On Monday, the Social Security Administration began a three-day retreat for more than 700 employees, from as far away as Guam, at Phoenix's posh Biltmore Hotel.
The glorified vacation, which SSA officials describe as a "training workshop," cost taxpayers roughly $750,000.
"Wait, isn't Social Security running out of money?" asks 25-year-old Tempe fitness instructor Jen Rezaci. "That's ridiculous."
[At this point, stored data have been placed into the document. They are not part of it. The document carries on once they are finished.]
-- ==== Sys2Proof/Certificates/Slice0/Obligations.lean ====
section
/-! DEFINITION. The statements for the provers: what each command does, in the terms of the data sheet's
rules, and the rules about the whole machine. `ReaderRests`, `NothingAwaited`, `heardFrom` and the safe-state
predicates stand in Sys2Proof/Safety.lean. -/

open Sys2Proof Sys2Proof.Machine

/-! ## The machine as a whole -/

/-- A step with a command waiting is that command's effect on the state with the queue's rest. -/
def Obligations.FrontCommandRuns : Prop :=
  ∀ (s : State) (c : Instr) (rest : List Instr),
    step { s with pending := c :: rest } = exec c { s with pending := rest }

/-- With no command waiting, events that commands have raised are queued in their order; with none of those
either, one microsecond of reference passes, which deck time counts while it runs. The model's choice (log
entries 2 and 3); that deck time counts the reference is R55. -/
def Obligations.EmptyQueueStep : Prop :=
  ∀ s : State, s.pending = [] →
    (s.raised ≠ [] → step s = .next { s with pending := s.raised, raised := [] })
    ∧ (s.raised = [] → ∃ t, step s = .next t ∧ t.ref.micros = s.ref.micros + 1
        ∧ t.dclk.now = (if s.dclk.running then s.dclk.now.addMicros 1 else s.dclk.now)
        ∧ t.txq = s.txq ∧ t.vtab = s.vtab ∧ t.prg = s.prg ∧ t.lmp = s.lmp ∧ t.stc.state = s.stc.state)

/-- No command of the table ends in a fault or a refusal, whatever state finds it; what each does, the statements
below say. That none stops is the model's reading (log entry 32), and that one that arrives out of its place
leaves the State as it is, its choice (log entry 5). -/
def Obligations.EveryCommandCompletes : Prop :=
  ∀ (c : Instr) (s : State), ∃ t, exec c s = .next t
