/-! ## `stopDriving` -/

@[simp] theorem stopDriving_pending (n : Nat) (s : State) : (stopDriving n s).pending = s.pending := rfl
@[simp] theorem stopDriving_raised (n : Nat) (s : State) : (stopDriving n s).raised = s.raised := rfl
@[simp] theorem stopDriving_ref (n : Nat) (s : State) : (stopDriving n s).ref = s.ref := rfl
@[simp] theorem stopDriving_pins (n : Nat) (s : State) : (stopDriving n s).pins = s.pins := rfl
@[simp] theorem stopDriving_stc (n : Nat) (s : State) : (stopDriving n s).stc = s.stc := rfl
@[simp] theorem stopDriving_txq (n : Nat) (s : State) : (stopDriving n s).txq = s.txq := rfl
@[simp] theorem stopDriving_csr (n : Nat) (s : State) : (stopDriving n s).csr = s.csr := rfl
@[simp] theorem stopDriving_prg (n : Nat) (s : State) : (stopDriving n s).prg = s.prg := rfl
@[simp] theorem stopDriving_vtab (n : Nat) (s : State) : (stopDriving n s).vtab = s.vtab := rfl
@[simp] theorem stopDriving_ann (n : Nat) (s : State) : (stopDriving n s).ann = s.ann := rfl
@[simp] theorem stopDriving_jck (n : Nat) (s : State) : (stopDriving n s).jck = s.jck := rfl
@[simp] theorem stopDriving_lvl (n : Nat) (s : State) : (stopDriving n s).lvl = s.lvl := rfl
@[simp] theorem stopDriving_lmp (n : Nat) (s : State) : (stopDriving n s).lmp = s.lmp := rfl
@[simp] theorem stopDriving_driving (n : Nat) (s : State) :
    (stopDriving n s).line.driving = [] := rfl
@[simp] theorem stopDriving_lineState (n : Nat) (s : State) :
    (stopDriving n s).line.state = s.line.state := rfl
@[simp] theorem stopDriving_fails (n : Nat) (s : State) :
    (stopDriving n s).line.fails = s.line.fails := rfl
@[simp] theorem stopDriving_now (n : Nat) (s : State) :
    (stopDriving n s).dclk.now = s.dclk.now := rfl
@[simp] theorem stopDriving_timer (n : Nat) (s : State) :
    (stopDriving n s).dclk.timer = s.dclk.timer := rfl
@[simp] theorem stopDriving_running (n : Nat) (s : State) :
    (stopDriving n s).dclk.running = s.dclk.running := rfl
@[simp] theorem stopDriving_firstPeriod (n : Nat) (s : State) :
    (stopDriving n s).dclk.firstPeriod = s.dclk.firstPeriod := rfl

/-! ## `takeRaised` -/

@[simp] theorem takeRaised_ref (s : State) : (takeRaised s).ref = s.ref := rfl
@[simp] theorem takeRaised_pins (s : State) : (takeRaised s).pins = s.pins := rfl
@[simp] theorem takeRaised_stc (s : State) : (takeRaised s).stc = s.stc := rfl
@[simp] theorem takeRaised_line (s : State) : (takeRaised s).line = s.line := rfl
@[simp] theorem takeRaised_txq (s : State) : (takeRaised s).txq = s.txq := rfl
@[simp] theorem takeRaised_dclk (s : State) : (takeRaised s).dclk = s.dclk := rfl
@[simp] theorem takeRaised_csr (s : State) : (takeRaised s).csr = s.csr := rfl
@[simp] theorem takeRaised_prg (s : State) : (takeRaised s).prg = s.prg := rfl
@[simp] theorem takeRaised_vtab (s : State) : (takeRaised s).vtab = s.vtab := rfl
@[simp] theorem takeRaised_ann (s : State) : (takeRaised s).ann = s.ann := rfl
@[simp] theorem takeRaised_jck (s : State) : (takeRaised s).jck = s.jck := rfl
@[simp] theorem takeRaised_lvl (s : State) : (takeRaised s).lvl = s.lvl := rfl
@[simp] theorem takeRaised_lmp (s : State) : (takeRaised s).lmp = s.lmp := rfl
@[simp] theorem takeRaised_pending_eq (s : State) :
    (takeRaised s).pending = s.raised := rfl
@[simp] theorem takeRaised_raised_eq (s : State) :
    (takeRaised s).raised = [] := rfl

/-! ## `relight` -/

@[simp] theorem relight_pending (f : Nat) (s : State) : (relight f s).pending = s.pending := by unfold relight; split <;> rfl
@[simp] theorem relight_raised (f : Nat) (s : State) : (relight f s).raised = s.raised := by unfold relight; split <;> rfl
@[simp] theorem relight_ref (f : Nat) (s : State) : (relight f s).ref = s.ref := by unfold relight; split <;> rfl
@[simp] theorem relight_pins (f : Nat) (s : State) : (relight f s).pins = s.pins := by unfold relight; split <;> rfl
@[simp] theorem relight_stc (f : Nat) (s : State) : (relight f s).stc = s.stc := by unfold relight; split <;> rfl
@[simp] theorem relight_line (f : Nat) (s : State) : (relight f s).line = s.line := by unfold relight; split <;> rfl
@[simp] theorem relight_txq (f : Nat) (s : State) : (relight f s).txq = s.txq := by unfold relight; split <;> rfl
@[simp] theorem relight_dclk (f : Nat) (s : State) : (relight f s).dclk = s.dclk := by unfold relight; split <;> rfl
@[simp] theorem relight_csr (f : Nat) (s : State) : (relight f s).csr = s.csr := by unfold relight; split <;> rfl
@[simp] theorem relight_prg (f : Nat) (s : State) : (relight f s).prg = s.prg := by unfold relight; split <;> rfl
@[simp] theorem relight_vtab (f : Nat) (s : State) : (relight f s).vtab = s.vtab := by unfold relight; split <;> rfl
@[simp] theorem relight_ann (f : Nat) (s : State) : (relight f s).ann = s.ann := by unfold relight; split <;> rfl
@[simp] theorem relight_jck (f : Nat) (s : State) : (relight f s).jck = s.jck := by unfold relight; split <;> rfl
@[simp] theorem relight_lvl (f : Nat) (s : State) : (relight f s).lvl = s.lvl := by unfold relight; split <;> rfl
@[simp] theorem relight_claims (f : Nat) (s : State) :
    (relight f s).lmp.claims = s.lmp.claims := by unfold relight; split <;> rfl
@[simp] theorem relight_wish (f : Nat) (s : State) :
    (relight f s).lmp.wish = s.lmp.wish := by unfold relight; split <;> rfl
@[simp] theorem relight_runKind (f : Nat) (s : State) :
    (relight f s).lmp.runKind = s.lmp.runKind := by unfold relight; split <;> rfl
@[simp] theorem relight_runLen (f : Nat) (s : State) :
    (relight f s).lmp.runLen = s.lmp.runLen := by unfold relight; split <;> rfl

/-! ## `relightOverlay` -/

@[simp] theorem relightOverlay_pending (s : State) : (relightOverlay s).pending = s.pending := by unfold relightOverlay; simp
@[simp] theorem relightOverlay_raised (s : State) : (relightOverlay s).raised = s.raised := by unfold relightOverlay; simp
@[simp] theorem relightOverlay_ref (s : State) : (relightOverlay s).ref = s.ref := by unfold relightOverlay; simp
@[simp] theorem relightOverlay_pins (s : State) : (relightOverlay s).pins = s.pins := by unfold relightOverlay; simp
@[simp] theorem relightOverlay_stc (s : State) : (relightOverlay s).stc = s.stc := by unfold relightOverlay; simp
@[simp] theorem relightOverlay_line (s : State) : (relightOverlay s).line = s.line := by unfold relightOverlay; simp
@[simp] theorem relightOverlay_txq (s : State) : (relightOverlay s).txq = s.txq := by unfold relightOverlay; simp
@[simp] theorem relightOverlay_dclk (s : State) : (relightOverlay s).dclk = s.dclk := by unfold relightOverlay; simp
@[simp] theorem relightOverlay_csr (s : State) : (relightOverlay s).csr = s.csr := by unfold relightOverlay; simp
@[simp] theorem relightOverlay_prg (s : State) : (relightOverlay s).prg = s.prg := by unfold relightOverlay; simp
@[simp] theorem relightOverlay_vtab (s : State) : (relightOverlay s).vtab = s.vtab := by unfold relightOverlay; simp
@[simp] theorem relightOverlay_ann (s : State) : (relightOverlay s).ann = s.ann := by unfold relightOverlay; simp
@[simp] theorem relightOverlay_jck (s : State) : (relightOverlay s).jck = s.jck := by unfold relightOverlay; simp
@[simp] theorem relightOverlay_lvl (s : State) : (relightOverlay s).lvl = s.lvl := by unfold relightOverlay; simp
@[simp] theorem relightOverlay_claims (s : State) :
    (relightOverlay s).lmp.claims = s.lmp.claims := by unfold relightOverlay; simp
@[simp] theorem relightOverlay_wish (s : State) :
    (relightOverlay s).lmp.wish = s.lmp.wish := by unfold relightOverlay; simp
@[simp] theorem relightOverlay_runKind (s : State) :
    (relightOverlay s).lmp.runKind = s.lmp.runKind := by unfold relightOverlay; simp
@[simp] theorem relightOverlay_runLen (s : State) :
    (relightOverlay s).lmp.runLen = s.lmp.runLen := by unfold relightOverlay; simp

/-! ## `formTargets` -/

@[simp] theorem formTargets_pending (s : State) : (formTargets s).pending = s.pending := rfl
@[simp] theorem formTargets_raised (s : State) : (formTargets s).raised = s.raised := rfl
@[simp] theorem formTargets_ref (s : State) : (formTargets s).ref = s.ref := rfl
@[simp] theorem formTargets_pins (s : State) : (formTargets s).pins = s.pins := rfl
@[simp] theorem formTargets_stc (s : State) : (formTargets s).stc = s.stc := rfl
@[simp] theorem formTargets_line (s : State) : (formTargets s).line = s.line := rfl
@[simp] theorem formTargets_txq (s : State) : (formTargets s).txq = s.txq := rfl
@[simp] theorem formTargets_dclk (s : State) : (formTargets s).dclk = s.dclk := rfl
@[simp] theorem formTargets_csr (s : State) : (formTargets s).csr = s.csr := rfl
@[simp] theorem formTargets_prg (s : State) : (formTargets s).prg = s.prg := rfl
@[simp] theorem formTargets_vtab (s : State) : (formTargets s).vtab = s.vtab := rfl
@[simp] theorem formTargets_ann (s : State) : (formTargets s).ann = s.ann := rfl
@[simp] theorem formTargets_jck (s : State) : (formTargets s).jck = s.jck := rfl
@[simp] theorem formTargets_lvl (s : State) : (formTargets s).lvl = s.lvl := rfl
@[simp] theorem formTargets_claims (s : State) :
    (formTargets s).lmp.claims = s.lmp.claims := rfl
@[simp] theorem formTargets_wish (s : State) :
    (formTargets s).lmp.wish = s.lmp.wish := rfl
@[simp] theorem formTargets_runKind (s : State) :
    (formTargets s).lmp.runKind = s.lmp.runKind := rfl
@[simp] theorem formTargets_runLen (s : State) :
    (formTargets s).lmp.runLen = s.lmp.runLen := rfl

/-! ## `parkFade` -/

@[simp] theorem parkFade_pending (s : State) : (parkFade s).pending = s.pending := rfl
@[simp] theorem parkFade_raised (s : State) : (parkFade s).raised = s.raised := rfl
@[simp] theorem parkFade_ref (s : State) : (parkFade s).ref = s.ref := rfl
@[simp] theorem parkFade_pins (s : State) : (parkFade s).pins = s.pins := rfl
@[simp] theorem parkFade_stc (s : State) : (parkFade s).stc = s.stc := rfl
@[simp] theorem parkFade_line (s : State) : (parkFade s).line = s.line := rfl
@[simp] theorem parkFade_txq (s : State) : (parkFade s).txq = s.txq := rfl
@[simp] theorem parkFade_dclk (s : State) : (parkFade s).dclk = s.dclk := rfl
@[simp] theorem parkFade_csr (s : State) : (parkFade s).csr = s.csr := rfl
@[simp] theorem parkFade_prg (s : State) : (parkFade s).prg = s.prg := rfl
@[simp] theorem parkFade_vtab (s : State) : (parkFade s).vtab = s.vtab := rfl
@[simp] theorem parkFade_ann (s : State) : (parkFade s).ann = s.ann := rfl
@[simp] theorem parkFade_jck (s : State) : (parkFade s).jck = s.jck := rfl
@[simp] theorem parkFade_lvl (s : State) : (parkFade s).lvl = s.lvl := rfl
@[simp] theorem parkFade_claims (s : State) :
    (parkFade s).lmp.claims = s.lmp.claims := rfl
@[simp] theorem parkFade_wish (s : State) :
    (parkFade s).lmp.wish = s.lmp.wish := rfl
@[simp] theorem parkFade_runKind (s : State) :
    (parkFade s).lmp.runKind = s.lmp.runKind := rfl
@[simp] theorem parkFade_runLen (s : State) :
    (parkFade s).lmp.runLen = s.lmp.runLen := rfl
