theorem cutNames_frame (s : State) : VoiceFrame s (cutNames s) := by
  unfold cutNames
  dsimp only
  split
  · exact (((forSlots_frame returnSlot_frame _).trans (vaStop_frame _)).trans
      (setSpeakerName_frame _ _)).trans (complete_frame _)
  · exact (forSlots_frame returnSlot_frame _).trans (complete_frame _)

theorem jackLeaves_frame (j : Seat) (s : State) : VoiceFrame s (jackLeaves j s) :=
  ((((leaveSlot_frame _ _).trans (closeOutput_frame _ _)).trans (retrySpeaker_frame _)).trans
    (completeIfDone_frame _)).trans (serve_frame _)

theorem closeAll_frame (s : State) : VoiceFrame s (closeAll s) :=
  ((((closeOutput_frame _ _).trans (closeOutput_frame _ _)).trans (closeOutput_frame _ _)).trans
    (closeOutput_frame _ _)).trans (closeOutput_frame _ _)

theorem formTargets_frame (s : State) (w : isAwake s = true) : VoiceFrame s (formTargets s) :=
  ⟨rfl, rfl, rfl, rfl, rfl, rfl, rfl, rfl, rfl, rfl, rfl, rfl, rfl,
    fun c => by
      cases c <;> (dsimp only [formTargets, Chans.imap, Chans.get]; split) <;>
        first | exact ⟨rfl, rfl, rfl⟩ | exact Channel.fadeTo_keeps _ _ _, rfl,
    .lit w (fun c => by
      simp only [formTargets, Chans.get_imap]
      split
      · rfl
      · exact Channel.fadeTo_target _ _ _) rfl rfl rfl⟩

theorem parkFade_frame (s : State) : VoiceFrame s (parkFade s) :=
  ⟨rfl, rfl, rfl, rfl, rfl, rfl, rfl, rfl, rfl, rfl, rfl, rfl, rfl,
    fun c => by cases c <;> exact Channel.fadeTo_keeps _ 0 Config.parkFadeMillis, rfl, {
      target := fun c => .inr (.inl (by
        simp only [parkFade, Chans.get_imap]
        exact Channel.fadeTo_target _ 0 _))
      slot := fun _ => .inl rfl, va := fun _ => .inl rfl, out := fun _ => .inl rfl
      runs := fun _ => .refl _, scan := id }⟩

theorem settleUp_frame (s : State) (w : isAwake s = true) : VoiceFrame s (settleUp s) :=
  ((placeSpeaker_frame _).trans (formTargets_frame _ (by
    unfold isAwake at *
    rw [(placeSpeaker_frame s).stc]
    exact w))).trans (serve_frame _)

theorem chimeIfDue_frame (s : State) : VoiceFrame s (chimeIfDue s) := by
  unfold chimeIfDue
  split
  · split
    · exact (startChime_frame _).trans (relightOverlay_frame _)
    · exact .refl s
  · exact .refl s

theorem reseek_frame (i : SlotId) (s : State) : VoiceFrame s (reseek i s) := by
  unfold reseek
  split
  · exact seekSlot_frame _ _
  · exact .refl s

end Sys2Proof.Machine
end

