/-- What returning every naming slot does (R126, R128). -/
theorem forSlots_returnSlot (s : State) : let t := forSlots returnSlot s
  t.csr.hand = s.csr.hand ∧ t.ann = { s.ann with naming := ⟨false,false,false,false⟩ } ∧ t.lvl = s.lvl ∧ t.vtab.va = s.vtab.va
  ∧ ∀ i, s.ann.naming.get i = true → slotBusy s i = true → (t.vtab.slots.get i).content = .commentary ∧ t.csr.tags.get i = s.csr.tags.get i + 1 := by
  intro t
  obtain ⟨a0,h0,n0,l0,v0,k0⟩ := returnSlot_law .v0 s
  obtain ⟨a1,h1,n1,l1,v1,k1⟩ := returnSlot_law .v1 (returnSlot .v0 s)
  obtain ⟨a2,h2,n2,l2,v2,k2⟩ := returnSlot_law .v2 (returnSlot .v1 (returnSlot .v0 s))
  obtain ⟨a3,h3,n3,l3,v3,k3⟩ := returnSlot_law .v3 (returnSlot .v2 (returnSlot .v1 (returnSlot .v0 s)))
  have ht : t = returnSlot .v3 (returnSlot .v2 (returnSlot .v1 (returnSlot .v0 s))) := rfl
  rw [ht]
  refine ⟨by rw [h3,h2,h1,h0], by rw [n3,n2,n1,n0]; rfl, by rw [l3,l2,l1,l0], by rw [v3,v2,v1,v0],
        fun i hn hb => ?_⟩
  have eb : ∀ u : State, u.vtab.slots.get i = s.vtab.slots.get i → slotBusy u i = true := by
    intro u h
    unfold slotBusy
    rw [h]
    exact hb
  cases i
  · obtain ⟨x,y⟩ := k0 hn (eb _ rfl)
    rw [(a3 .v0 (by simp)).1,(a3 .v0 (by simp)).2,(a2 .v0 (by simp)).1,(a2 .v0 (by simp)).2,(a1 .v0 (by simp)).1,(a1 .v0 (by simp)).2]
    exact ⟨x,y⟩
  · have e := (a0 .v1 (by simp))
    have := k1 (by rw [n0]; exact hn) (eb _ e.1)
    rw [e.2] at this
    rw [(a3 .v1 (by simp)).1,(a3 .v1 (by simp)).2,(a2 .v1 (by simp)).1,(a2 .v1 (by simp)).2]
    exact this
  · have e := (a0 .v2 (by simp))
    have e' := (a1 .v2 (by simp))
    have := k2 (by rw [n1,n0]; exact hn) (eb _ (e'.1.trans e.1))
    rw [e'.2,e.2] at this
    rw [(a3 .v2 (by simp)).1,(a3 .v2 (by simp)).2]
    exact this
  · have e := (a0 .v3 (by simp))
    have e' := (a1 .v3 (by simp))
    have e'' := (a2 .v3 (by simp))
    have := k3 (by rw [n2,n1,n0]; exact hn) (eb _ (e''.1.trans (e'.1.trans e.1)))
    rw [e''.2,e'.2,e.2] at this
    exact this

/-- What releasing a slot does (R95). -/
theorem releaseSlot_law (i : SlotId) (s : State) : let t := releaseSlot i s
  (∀ k, k ≠ i → t.vtab.slots.get k = s.vtab.slots.get k ∧ t.csr.tags.get k = s.csr.tags.get k ∧ t.csr.places.get k = s.csr.places.get k)
  ∧ (t.vtab.slots.get i).play = (s.vtab.slots.get i).play.stop ∧ (t.vtab.slots.get i).listeners = .nobody ∧ (t.vtab.slots.get i).language = (s.vtab.slots.get i).language
  ∧ t.csr.tags.get i = s.csr.tags.get i + 1 ∧ t.csr.places.get i = none ∧ t.csr.hand = s.csr.hand ∧ t.vtab.va = s.vtab.va ∧ t.lvl = s.lvl ∧ t.lmp = s.lmp := by
  intro t
  simp only [t]
  unfold releaseSlot
  dsimp only
  refine ⟨fun k hk => ?_, ?_⟩ <;> simp [renew]
  exact ⟨fun h => absurd h.symm hk, fun h => absurd h.symm hk, fun h => absurd h.symm hk⟩
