-- ==== Sys2Proof/Laws/Keeps.lean ====
section
/-! SUPPORT. What each shared operation does to the whole-machine rules of Sys2Proof/Safety.lean, said once:
`Keeps`. The operations of the voices come in whole through `VoiceFrame.keeps`, those of the queue through
`QueueKeeps.keeps`, and an update that touches nothing the rules speak of through `Alike.keeps`. -/

set_option Elab.async false

namespace Sys2Proof.Machine

/-- What a step does: the command in front runs, or with none waiting the block idles (log entry 2). -/
theorem step_cases {s t : State} (h : step s = .next t) :
   (∃ c rest, s.pending = c :: rest ∧ exec c { s with pending := rest } = .next t) ∨ (s.pending = [] ∧ t = idle s) := by
  unfold step at h
  cases hp : s.pending with
  | nil => rw [hp] at h; right; exact ⟨rfl, by injection h with h; exact h.symm⟩
  | cons c r => rw [hp] at h; left; exact ⟨c, r, rfl, h⟩

/-- The step from `s` to `t` keeps every rule of Sys2Proof/Safety.lean; with `b` it leaves deck time too. -/
structure Keeps (b : Bool) (s t : State) : Prop where
  latch : LatchSafe s → LatchSafe t
  lamp : LampSafe s → LampSafe t
  sound : SoundSafe s → SoundSafe t
  queue : QueueSafe s → QueueSafe t
  load : Loaded s → Loaded t
  counts : CountsBounded s → CountsBounded t ∧ CountsRise s t
  now : b = true → t.dclk.now = s.dclk.now

theorem CountsRise.trans {s t u : State} (h : CountsRise s t) (k : CountsRise t u) : CountsRise s u :=
  ⟨h.1.trans k.1, h.2.1.trans k.2.1, h.2.2.1.trans k.2.2.1, fun v => (h.2.2.2.1 v).trans (k.2.2.2.1 v),
        fun v => (h.2.2.2.2.1 v).trans (k.2.2.2.2.1 v), fun x => k.2.2.2.2.2 (h.2.2.2.2.2 x)⟩

theorem CountsRise.refl (s : State) : CountsRise s s := ⟨le_refl _, le_refl _, le_refl _,
    fun _ => le_refl _, fun _ => le_refl _, id⟩

theorem Keeps.refl (b) (s : State) : Keeps b s s := ⟨id, id, id, id, id, fun h => ⟨h, CountsRise.refl s⟩,
    fun _ => rfl⟩

theorem Keeps.trans {b} {s t u : State} (h : Keeps b s t) (k : Keeps b t u) : Keeps b s u :=
  ⟨fun x => k.latch (h.latch x), fun x => k.lamp (h.lamp x), fun x => k.sound (h.sound x),
        fun x => k.queue (h.queue x), fun x => k.load (h.load x),
   fun x => ⟨(k.counts (h.counts x).1).1,
         (h.counts x).2.trans (k.counts (h.counts x).1).2⟩, fun x => (k.now x).trans (h.now x)⟩

theorem Keeps.weaken {s t : State} (h : Keeps true s t) (b) : Keeps b s t := ⟨h.latch, h.lamp, h.sound,
    h.queue, h.load, h.counts, fun _ => h.now rfl⟩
"That is ludicrous," says Christina Meints, a 26-year-old school psychologist in Tempe, "they couldn't have just trained them in a cafeteria or something?" The retreat did hold training sessions during the day on things like stress management. The important question is whether it was shiatsu or yoga. In the evenings, the honored guests enjoyed dinner, dancing, and a casino night. How fitting for those in charge of the nation'ss seemingly doomed Social Security fund. Guess who came up snake eyes? John Q. Public, maybe. Could this be federal government hypocrisy at work? In October, lawmakers, including then-presidential candidate Barack Obama, used executives of the now-federally funded investment group AIG as political punching bags after the "too big to fail" company spent about $400,000, almost half the cost of the SSA's lavish desert departure from duty, on a similar retreat. "Those executives should be fired," Obama said on the campaign trail. Well Mr. Chief Executive; where does the next buck stop? Club Med or Sandals?